Member of the European Parliament Patryk Jaki posted a video on social media in which he responds to Prime Minister Donald Tusk’s statement that critics of the SAFE program want Polexit. MEP Jaki refers to data from the American polling company Atlas Intel, according to which 46 percent of Poles view the European Union negatively, and 26 percent want to leave it. Who is responsible for this? Jaki has his own suspicions.
The dispute over the Poles’ attitude toward the European Union has taken on a new dimension. MEP Patryk Jaki from the Law and Justice party published a recording in which he directly responds to the words of Prime Minister Donald Tusk, who stated that critics of the EU SAFE loan want Polexit and, as quoted by Jaki, want to “blow up the European Union.”
The MEP refers to the results of an Atlas Intel survey. According to these data, 46 percent of Poles have a negative opinion of the European Union, and 26 percent want Poland to leave the bloc. Jaki emphasizes that these are the highest figures in history.
Who is spreading Euroscepticism?
According to MEP Jaki, responsibility for the growing euroscepticism in Poland lies not with the political right, but with Tusk himself and his “political family” in Brussels.
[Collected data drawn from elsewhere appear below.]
-- ==== Sys2Proof/Machine/Flags.lean ====
section
/-!
DEFINITION. Signals and control states derived from the four flags, the cursors and the queue
counts (10_state.md R32, R33; 41_transport_receive.md R127; 42_transport_transmit.md R144).
-/

namespace Sys2Proof.Machine

/-- `tx_irq_en = tx_in_progress and not tx_blocking` (10_state.md R33). -/
def State.txIrqEn (s : State) : Bool := s.txInProgress && !s.txBlocking

/-- The gate of the receive direction as a state machine (10_state.md R32). -/
def State.rxGate (s : State) : Gate :=
  if s.rxArmed then .armed else if s.rxq.count = 0 then .idle else .blocked

/-- The gate of the transmit direction as a state machine (10_state.md R32). -/
def State.txGate (s : State) : Gate :=
  if s.txArmed then .armed else if s.txBlocking then .blocked else .idle

/-- The framing phase of the receiver, read off `rx_cursor` (41_transport_receive.md R127).
A cursor at or beyond `F` is the dead guard's case (R121). -/
def State.rxPhase (s : State) : Phase :=
  if s.rxCursor ≤ 2 then .huntFill
  else if s.rxCursor = 3 then .huntCompare
  else if s.rxCursor + 1 < s.par.F then .payload
  else if s.rxCursor + 1 = s.par.F then .lastByte
  else .full

/-- The line state of the transmitter (42_transport_transmit.md R144). -/
def State.txLine (s : State) : Line :=
  if s.txInProgress then (if s.txBlocking then .held else .sending) else .off

end Sys2Proof.Machine
end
As evidence, he lists some major decisions taken by the European political grouping associated with the prime minister: climate policy, the migration pact, the ban on the sale of internal combustion engine cars, the buildings directive, conditionality mechanisms, the Turów mine dispute, and voting in favor of the idea that “men can give birth to children.”
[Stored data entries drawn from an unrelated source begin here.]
/-! ### Transmit (42_transport_transmit.md) -/

/-- `TX pkt` with no frame in progress: `txbuf` holds the frame of the packet, `tx_cursor` is 1,
`tx_in_progress` is set, the serial output is `PRE[0]` and the response `OK`; nothing else
changes (R140, R141). -/
def Obligations.TxStartsAFrameWhenOff : Prop :=
  ∀ (pkt : List Byte) (s : State), s.txInProgress = false → pkt.length = s.par.P →
    ∃ t, exec (.tx pkt) s = .next t ∧
      t.txbuf.readBytes 0 (s.par.P + 8) =
        some (s.par.pre.toList ++ pkt ++ s.par.post.toList) ∧
      (∀ a, s.par.P + 8 ≤ a → t.txbuf.read a = s.txbuf.read a) ∧
      t = { s with
        txbuf := t.txbuf
        txCursor := 1
        txInProgress := true
        rsp := some .ok
        out := [.serOut s.par.pre.b0] }

/-- `TX pkt` with a frame in progress, held or not: with room in `TXQ` the packet is stored at
its write cursor and the response is `OK`; with `TXQ` at capacity the response is `FAIL`
(rejected) and nothing changes. Nothing is emitted and nothing else changes (R141, R149). -/
def Obligations.TxQueuesOrRejectsWhileInProgress : Prop :=
  ∀ (pkt : List Byte) (s : State), s.txInProgress = true →
    (pkt.length = s.par.P → s.txq.wcur < 2 ^ s.par.KQ → s.txq.count < 2 ^ s.par.KQ →
      ∃ t, exec (.tx pkt) s = .next t ∧
        t.txq.slot.readBytes (s.txq.wcur * s.par.P) s.par.P = some pkt ∧
        (∀ a, a < s.txq.wcur * s.par.P ∨ s.txq.wcur * s.par.P + s.par.P ≤ a →
          t.txq.slot.read a = s.txq.slot.read a) ∧
        t.txq.wcur = (s.txq.wcur + 1) % 2 ^ s.par.KQ ∧ t.txq.count = s.txq.count + 1 ∧
        t = { s with txq := t.txq, rsp := some .ok, out := [] }) ∧
    (2 ^ s.par.KQ ≤ s.txq.count →
      exec (.tx pkt) s = .next { s with rsp := some .fail, out := [] })

/-- `TXDONE` while the interrupt source is idle does nothing and responds `OK` (R146, R33). -/
def Obligations.TxdoneDoesNothingWhileIdle : Prop :=
  ∀ s : State, ¬ (s.txInProgress = true ∧ s.txBlocking = false) →
    exec .txdone s = .next { s with rsp := some .ok, out := [] }

/-- `TXDONE` with untransmitted bytes left sends the next byte of the frame and advances
`tx_cursor`; nothing else changes (R142). -/
def Obligations.TxdoneSendsTheNextByte : Prop :=
  ∀ (b : Byte) (s : State), s.txInProgress = true → s.txBlocking = false →
    s.txCursor < s.par.F → s.txbuf.read s.txCursor = some b →
    exec .txdone s = .next
      { s with txCursor := s.txCursor + 1, rsp := some .ok, out := [.serOut b] }

/-- The `TXDONE` that finds `tx_cursor = F` completes the frame. Gate not armed: the completion
is held, `tx_blocking` is set and nothing is emitted. Gate armed and `TXQ` empty: `TX_OK` with
the packet just sent, the gate cleared, `tx_in_progress` cleared. Gate armed and a packet
queued: `TX_OK`, the gate cleared, the oldest queued packet taken off `TXQ` and its frame
started, `PRE[0]` leaving after the event. Nothing else changes (R142, R147, R148). -/
def Obligations.TxdoneCompletesTheFrame : Prop :=
  ∀ (pkt : List Byte) (s : State), s.txInProgress = true → s.txBlocking = false →
    s.txCursor = s.par.F → s.txbuf.readBytes 4 s.par.P = some pkt →
    (s.txArmed = false →
      exec .txdone s = .next { s with txBlocking := true, rsp := some .ok, out := [] }) ∧
    (s.txArmed = true → s.txq.count = 0 →
      exec .txdone s = .next
        { s with
          txArmed := false
          txInProgress := false
          rsp := some .ok
          out := [.event (.txOk pkt)] }) ∧
    (∀ (i : Nat) (v : List Byte), s.txArmed = true → 1 ≤ s.txq.count →
      (i : Int) = ((s.txq.wcur : Int) - s.txq.count) % 2 ^ s.par.KQ →
      s.txq.slot.readBytes (i * s.par.P) s.par.P = some v →
      ∃ t, exec .txdone s = .next t ∧
        t.txbuf.readBytes 0 s.par.F = some (frameOf s.par v) ∧
        (∀ a, s.par.F ≤ a → t.txbuf.read a = s.txbuf.read a) ∧
        t = { s with
          txq := { s.txq with count := s.txq.count - 1 }
          txbuf := t.txbuf
          txCursor := 1
          txArmed := false
          rsp := some .ok
          out := [.event (.txOk pkt), .serOut s.par.pre.b0] })

/-- `TXNEXT`. No completion held: the gate is armed, also when it was armed already, and nothing
else changes. A completion held and `TXQ` empty: `TX_OK` with the held packet, `tx_blocking` and
`tx_in_progress` cleared, the gate left as it is. A completion held and a packet queued: `TX_OK`,
`tx_blocking` cleared, the oldest queued packet taken off `TXQ` and its frame started, `PRE[0]`
leaving after the event (R143, R148). -/
def Obligations.TxnextDeliversTheHeldCompletionOrArms : Prop :=
  ∀ (pkt : List Byte) (s : State),
    (s.txBlocking = false →
      exec .txnext s = .next { s with txArmed := true, rsp := some .ok, out := [] }) ∧
    (s.txBlocking = true → s.txbuf.readBytes 4 s.par.P = some pkt →
      (s.txq.count = 0 →
        exec .txnext s = .next
          { s with
            txBlocking := false
            txInProgress := false
            rsp := some .ok
            out := [.event (.txOk pkt)] }) ∧
      (∀ (i : Nat) (v : List Byte), 1 ≤ s.txq.count →
        (i : Int) = ((s.txq.wcur : Int) - s.txq.count) % 2 ^ s.par.KQ →
        s.txq.slot.readBytes (i * s.par.P) s.par.P = some v →
        ∃ t, exec .txnext s = .next t ∧
          t.txbuf.readBytes 0 s.par.F = some (frameOf s.par v) ∧
          (∀ a, s.par.F ≤ a → t.txbuf.read a = s.txbuf.read a) ∧
          t = { s with
            txq := { s.txq with count := s.txq.count - 1 }
            txbuf := t.txbuf
            txCursor := 1
            txInProgress := true
            txBlocking := false
            rsp := some .ok
            out := [.event (.txOk pkt), .serOut s.par.pre.b0] }))

/-- `TX pkt` from the line state off and `F - 1` `TXDONE`s put out exactly the bytes of the frame of
`pkt`, in order, with no event, every response `OK`; the transmitter is then still sending, with
`tx_cursor = F` and the packet still in `txbuf` (R142, R147). -/
def Obligations.TransmitterPutsOutTheWholeFrame : Prop :=
  ∀ (s : State) (pkt : List Byte), s.Inv → s.txInProgress = false → pkt.length = s.par.P →
    ∃ r, runCommands (.tx pkt :: txDones (s.par.F - 1)) s = some r ∧
      r.outs = (frameOf s.par pkt).map .serOut ∧
      r.rsps = List.replicate s.par.F .ok ∧
      r.state.txCursor = s.par.F ∧ r.state.txLine = .sending ∧
      r.state.txbuf.readBytes 4 s.par.P = some pkt

/-- Under the invariants `tx_irq_en` counts the byte in flight: across a command other than `RESET`
it goes up by the serial bytes the command puts out and down by one for a `TXDONE` that answers a
byte in flight (R150, R33). -/
def Obligations.IrqEnableCountsTheByteInFlight : Prop :=
  ∀ (i : Instr) (s t : State), s.Inv → i ≠ .reset → exec i s = .next t →
    (if t.txIrqEn = true then 1 else 0) +
        (if i = .txdone ∧ s.txIrqEn = true then 1 else 0) =
      (if s.txIrqEn = true then 1 else 0) + (serialBytes t.out).length

/-- What is put out follows what was accepted: in any run of commands other than `RESET` that
starts with the transmitter off, the packets of the `TX_OK` events are the first ones of the
packets whose `TX` was answered `OK`, in order, and the serial bytes are the first bytes of
their frames one after another (R59, R151). -/
def Obligations.SerialOutputIsTheFramesOfAcceptedPackets : Prop :=
  ∀ (s : State) (is : List Instr) (r : Run),
    s.Inv → s.txInProgress = false → (∀ i ∈ is, i.WellFormed s.par = true) →
    Instr.reset ∉ is → runCommands is s = some r →
    txOkPackets r.outs <+: packetsAccepted is r.rsps ∧
    serialBytes r.outs <+: (packetsAccepted is r.rsps).flatMap (frameOf s.par)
“Euroscepticism is not being built by sensible Poles who, contrary to propaganda, see the flaws of the European Union, but by Tusk and his team in Brussels, who have turned a good project into a caricature,”
Jaki stated.
The MEP emphasizes that Poland, as one of the fastest-developing economies and one of the safest countries in the Union, has every right to formulate proposals for changes within the community without being labeled as a supporter of Polexit.